Reputation: 1971
Set-up
I scrape housing ad data and analyse with pandas. I have computed average statistics and inserted them in a pandas dataframe: district_df
.
One of the district_df
columns contains district names: district_df['district']
.
Another of the district_df
columns contains subdistrict names: district_df['subdistrict']
They look like,
district subdistrict
Bergen-Enkheim Bergen-Enkheim
Bornheim/Ostend Bornheim
Bornheim/Ostend Ostend
Harheim Harheim
Innenstadt I Altstadt
Innenstadt I Bahnhofsviertel
Innenstadt I Gallus
Innenstadt II Bockenheim
Innenstadt II Westend-Nord
⋮ ⋮
Problem
I create a district table (district_table
) from district_df
per district. I.e. for the above I create five district tables.

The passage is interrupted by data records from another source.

-- ==== Sys2Proof/Laws/Loud.lean ====
section
/-! SUPPORT. What judging a condition can do: quiet changes, a sector stop (R128), the entry into STOPPED (R105).
Loud says once everything such an operation can do. It changes no jack, no layer and no configuration. -/

namespace Sys2Proof.Machine

/-- The mode record right after the entry into STOPPED (R105). -/
def Part.stoppedRecord (p : Part) : ModeRecord :=
  { p.mode with mode := .stopped p.mode.mode.left, creepTimer := none, roundList := [], roundOwed := false }

inductive Loud : Part → Part → Prop
  | quiet {p q : Part} : Quiet p q → Loud p q
  | trans {p q r : Part} : Loud p q → Loud q r → Loud p r
  | stop (p q r : Part) (running : p.mode.mode.isStopped = false) (before : Quiet (p.setMode p.stoppedRecord) q)
      (empty : p.mode.mode = .slip → q.adm.queue = []) (after : Quiet { q with stopOut := true } r) :
      Loud p r.endBlanking.updateAlert
  | sector (p r : Part) (q : Pair) (inner : Quiet (p.addSectorCause q) r) : Loud p r.updateAlert
  | supOff (p : Part) : Loud p { p with sup := { p.sup with active := false } }

namespace Loud

theorem refl (p : Part) : Loud p p := .quiet (.refl p)

theorem foldl {α : Type} {f : Part → α → Part} (h : ∀ p a, Loud p (f p a)) (l : List α) (p : Part) :
    Loud p (l.foldl f p) := by
  induction l generalizing p with
  | nil => exact .refl p
  | cons a l ih => exact (h p a).trans (ih _)

/-- What a loud operation leaves as it was. -/
structure Keeps (p q : Part) : Prop where
  jacks : q.jacks = p.jacks
  sectors : q.sectors = p.sectors
  cfg : q.cfg = p.cfg
  clock : q.clock = p.clock
  resetCause : q.resetCause = p.resetCause
  resetWait : q.resetWait = p.resetWait
  stopIn : q.stopIn = p.stopIn
  resetLine : q.resetLine = p.resetLine
  owed : q.owed = p.owed
  order : q.order = p.order

theorem Keeps.trans {p q r : Part} (a : Keeps p q) (b : Keeps q r) : Keeps p r :=
  ⟨b.jacks.trans a.jacks, b.sectors.trans a.sectors, b.cfg.trans a.cfg, b.clock.trans a.clock,
    b.resetCause.trans a.resetCause, b.resetWait.trans a.resetWait, b.stopIn.trans a.stopIn,
    b.resetLine.trans a.resetLine, b.owed.trans a.owed, b.order.trans a.order⟩

theorem Keeps.ofQuiet {p q : Part} (h : Quiet p q) : Keeps p q :=
  have k := h.keeps
  ⟨k.jacks, k.sectors, k.cfg, k.clock, k.resetCause, k.resetWait, k.stopIn, k.resetLine, k.owed, k.order⟩

theorem keeps {p q : Part} (h : Loud p q) : Keeps p q := by
  induction h with
  | quiet h => exact .ofQuiet h
  | trans _ _ a b => exact a.trans b
  | stop p q r _ before _ after =>
    have a := before.keeps
    have b := after.keeps
    exact ⟨b.jacks.trans a.jacks, b.sectors.trans a.sectors, b.cfg.trans a.cfg, b.clock.trans a.clock,
      b.resetCause.trans a.resetCause, b.resetWait.trans a.resetWait, b.stopIn.trans a.stopIn,
      b.resetLine.trans a.resetLine, b.owed.trans a.owed, b.order.trans a.order⟩
  | sector p r q inner =>
    have a := inner.keeps
    exact ⟨a.jacks, a.sectors, a.cfg, a.clock, a.resetCause, a.resetWait, a.stopIn, a.resetLine, a.owed, a.order⟩
  | supOff p => exact ⟨rfl, rfl, rfl, rfl, rfl, rfl, rfl, rfl, rfl, rfl⟩

end Loud

/-- No quiet operation fills an empty deferred queue. -/
theorem Quiet.queue_empty {p q : Part} (h : Quiet p q) : p.adm.queue = [] → q.adm.queue = [] := by
  induction h with
  | refl => exact id
  | trans _ _ a b => exact b ∘ a
  | queue p l sub =>
    intro h
    rw [h] at sub
    simpa using sub
  | promote p e n o here place =>
    intro h
    simp [Part.entryOf, h] at here
  | close p q c here inner ih =>
    intro h
    have := ih h
    unfold Part.releaseOf
    split <;> exact this
  | _ => exact id

section
variable (p : Part)

/-- What the removal of a list of entries leaves in the queue. -/
theorem Part.refuseEntries_queue (r : Reason) (l : List Entry) :
    (l.foldl (Part.refuseEntry r) p).adm.queue = p.adm.queue.filter fun e => l.all fun d => e.jack ≠ d.jack := by
  induction l generalizing p with
  | nil => simp
  | cons d l ih =>
    rw [List.foldl_cons, ih]
    simp [Part.refuseEntry, Part.dropEntry, List.filter_filter, Bool.and_comm]

/-- What a removal leaves: the entries of jacks of which no entry is of the kind (R57 to R60). -/
theorem Part.removeEntries_queue (which : Entry → Bool) (r : Reason) :
    (p.removeEntries which r).adm.queue
      = p.adm.queue.filter fun e => (p.adm.queue.filter which).all fun d => e.jack ≠ d.jack :=
  Part.refuseEntries_queue ..

/-- The flush empties the queue (R57). -/
theorem Part.flush_queue (r : Reason) : (p.flush r).adm.queue = [] := by
  rw [Part.flush, Part.removeEntries_queue]
  refine List.filter_eq_nil_iff.mpr fun e he h => ?_
  simp only [List.filter_true, List.all_eq_true] at h
  simpa using h e he

/-! ### Stops -/

theorem Part.stills_quiet (l : List Command) : Quiet p (l.foldl Part.stillNode p) :=
  Quiet.foldl (fun p c => p.stillNode_quiet c) l p

/-- A sector stop, up to ALERT, is quiet (R128). -/
theorem Part.stopSector_quiet (k : SectorId) :
    ∃ q, Quiet p q ∧ p.stopSector k = q.updateAlert := by
  refine ⟨_, ?_, rfl⟩
  refine Quiet.trans ?_ (Part.removeEntries_quiet _ _ _)
  refine Quiet.trans ?_ (Quiet.foldl (fun p x => p.closeStopped_quiet x) _ _)
  exact (p.markAll_quiet _ _).trans (Part.stills_quiet _ _)

theorem Part.enterStopped_loud : Loud p p.enterStopped := by
  unfold Part.enterStopped
  split
  · exact .refl p
  · next old hold =>
    have running : p.mode.mode.isStopped = false := by
      revert hold; cases p.mode.mode <;> simp [ClimbMode.isStopped]
    refine Loud.trans ?_ (.supOff _)
    let p₁ := if p.mode.mode = .slip then (p.setMode p.stoppedRecord).flush .stopped
      else p.setMode p.stoppedRecord
    have h₁ : Quiet (p.setMode p.stoppedRecord) p₁ := by
      simp only [p₁]; split
      · exact Part.flush_quiet _ _
      · exact .refl _
    have e₁ : p.mode.mode = .slip → p₁.adm.queue = [] := by
      intro h; simp only [p₁, h, if_true]; exact Part.flush_queue _ _
    have h₂ := ((Part.markAll_quiet p₁ .stopped fun _ => true).trans (Part.closeAllStopped_quiet _)).trans
      (.ring _ .still 127 0 [])
    refine Loud.trans (.stop p _ _ running (h₁.trans h₂) (fun h => h₂.queue_empty (e₁ h))
      (Part.endRoundTest_quiet _)) (.quiet ?_)
    exact Part.toldOfStopped_quiet _

/-! ### Assertions and the tests of an event -/

theorem Part.assertHere_loud (q : Pair) (d : Option JackId) : Loud p (p.assertHere q d) := by
  by_cases hs : p.bank.condMode q = .sector → ∀ k, pairSector q = some k → p.sectorStopped k = true
  · exact .quiet (p.assertHere_quiet q d hs)
  · push Not at hs
    obtain ⟨hm, k, hk, open_⟩ := hs
    have e : p.assertHere q d
        = (((p.setPairState q (.present .sector)).logAssertion q .sector d).addSectorCause q).stopSector k := by
      simp [Part.assertHere, Part.noteAssertion, hm, hk, open_]
    obtain ⟨r, hr, e'⟩ := Part.stopSector_quiet
      (((p.setPairState q (.present .sector)).logAssertion q .sector d).addSectorCause q) k
    rw [e, e']
    exact (Loud.quiet ((p.setPairState_quiet _ _).trans (Part.logAssertion_quiet _ _ _ _))).trans
      (.sector _ _ _ hr)

/-- A test that does only what assertions do. -/
def Judging.Loudly (f : Judging) : Prop := ∀ p, Loud p (f p).1

theorem assertion_loudly (q : Pair) (d : Option JackId) : Judging.Loudly (assertion q d) :=
  fun p => p.assertHere_loud q d

theorem judging_loudly (q : Pair) (input : Part → Bool) : Judging.Loudly (judging q input) := fun p => by
  unfold judging; split
  · exact assertion_loudly q none p
  · exact .quiet (p.follow_quiet _ _)

theorem reasserting_loudly (q : Pair) : Judging.Loudly (reasserting q) := fun p => by
  unfold reasserting; split
  · exact assertion_loudly q none p
  · exact .refl p

theorem judgeAll_loud {l : List Judging} (h : ∀ f ∈ l, Judging.Loudly f) (p : Part) : Loud p (judgeAll l p).1 := by
  induction l generalizing p with
  | nil => exact .refl p
  | cons f l ih =>
    exact (h f List.mem_cons_self p).trans (ih (fun g hg => h g (List.mem_cons_of_mem _ hg)) _)

/-- An event of MON's, with the ring stop it may end in (R127, R129). -/
theorem Part.event_loud {l : List Judging} (h : ∀ f ∈ l, Judging.Loudly f) : Loud p (p.event l) := by
  unfold Part.event
  dsimp only
  split
  · exact (judgeAll_loud h p).trans (Part.enterStopped_loud _)
  · exact judgeAll_loud h p

theorem sectorJudgings_loudly {k : SectorId} {f : Judging} (h : f ∈ sectorJudgings k) : Judging.Loudly f := by
  simp only [sectorJudgings, List.mem_cons, List.not_mem_nil, or_false] at h
  rcases h with rfl | rfl <;> exact judging_loudly _ _

theorem Part.assertPair_loud (q : Pair) (d : Option JackId) : Loud p (p.assertPair q d) :=
  p.event_loud fun f h => by rw [List.mem_singleton.mp h]; exact assertion_loudly q d

theorem Part.judge_loud (q : Pair) (b : Bool) : Loud p (p.judge q b) :=
  p.event_loud fun f h => by rw [List.mem_singleton.mp h]; exact judging_loudly q _

theorem Part.judgeCompound_loud : Loud p p.judgeCompound :=
  p.event_loud fun f h => by rw [List.mem_singleton.mp h]; exact judging_loudly _ _

theorem Part.judgeReported_loud (k : SectorId) : Loud p (p.judgeReported k) :=
  p.event_loud fun f h => by
    rcases List.mem_append.mp h with h | h
    · exact sectorJudgings_loudly h
    · rw [List.mem_singleton.mp h]; exact judging_loudly _ _

theorem Part.judgeDeck_loud : Loud p p.judgeDeck :=
  p.event_loud fun f h => by
    simp only [List.mem_append, List.mem_map, List.mem_cons, List.not_mem_nil, or_false] at h
    rcases h with ⟨k, -, rfl⟩ | rfl | rfl <;> exact judging_loudly _ _

theorem Part.judgeBonds_loud : Loud p p.judgeBonds :=
  p.event_loud fun f h => by
    simp only [List.mem_append, List.mem_map, List.mem_cons, List.not_mem_nil, or_false] at h
    rcases h with ⟨k, -, rfl⟩ | rfl <;> exact judging_loudly _ _

/-! ### The report's end -/

theorem Part.ceaseUnmet_quiet (q : Pair) : Quiet p (p.ceaseUnmet q) := by
  unfold Part.ceaseUnmet; split
  · exact p.cease_quiet q
  · exact .refl p

theorem Part.ceaseAllUnmet_quiet : Quiet p p.ceaseAllUnmet := Quiet.foldl (fun p q => p.ceaseUnmet_quiet q) _ p

theorem metJudging_loudly (pre : Part) (j : JackId) : Judging.Loudly (metJudging pre j) := fun p => by
  unfold metJudging; split
  · split
    · exact .refl p
    · exact assertion_loudly _ _ p
  · exact .refl p

theorem Part.tellMon_loud (pre : Part) : Loud p (pre.tellMon p) := by
  unfold Part.tellMon
  refine (Loud.quiet p.ceaseAllUnmet_quiet).trans (Part.event_loud _ fun f h => ?_)
  rcases List.mem_append.mp h with h | h
  · rcases List.mem_append.mp h with h | h
    · obtain ⟨j, -, rfl⟩ := List.mem_map.mp h
      exact metJudging_loudly pre j
    · obtain ⟨k, -, hk⟩ := List.mem_flatMap.mp h
      exact sectorJudgings_loudly hk
  · simp only [List.mem_cons, List.not_mem_nil, or_false] at h
    rcases h with rfl | rfl <;> exact judging_loudly _ _

theorem Part.removeUnclimbing_quiet (j : JackId) : Quiet p (p.removeUnclimbing j) := by
  unfold Part.removeUnclimbing; split
  · exact .refl p
  · exact p.removeEntries_quiet _ _

theorem Part.tellAdm_quiet (pre : Part) (j : JackId) : Quiet p (pre.tellAdm p j) := by
  unfold Part.tellAdm
  have h : Quiet p (if pre.moved p j then p.admPass else p) := by
    split
    · exact p.admPass_quiet
    · exact .refl p
  dsimp only
  split
  · exact (h.trans (Part.removeUnclimbing_quiet _ _)).trans (Part.admPass_quiet _)
  · exact h

theorem Part.tellMode_quiet (pre : Part) (j : JackId) : Quiet p (pre.tellMode p j) := by
  unfold Part.tellMode; split
  · exact p.roundLoses_quiet j
  · exact .refl p

end

end Sys2Proof.Machine
end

I do this by the following code,
for district in d_set: # d_set is a set containing all district names
district_table = district_df[district_df['district'].str.match(district)]
This code works, that is: a table per district is created.
However, the table for Innenstadt II
also contains the subdistricts of Innenstadt I
.
It seems to me that .str.match(district)
matches not exact, but partly. I.e. Innenstadt I
will match Innenstadt II
.
My actual district_df
columns contain more then what I display here – issue occurs for a variety of district names.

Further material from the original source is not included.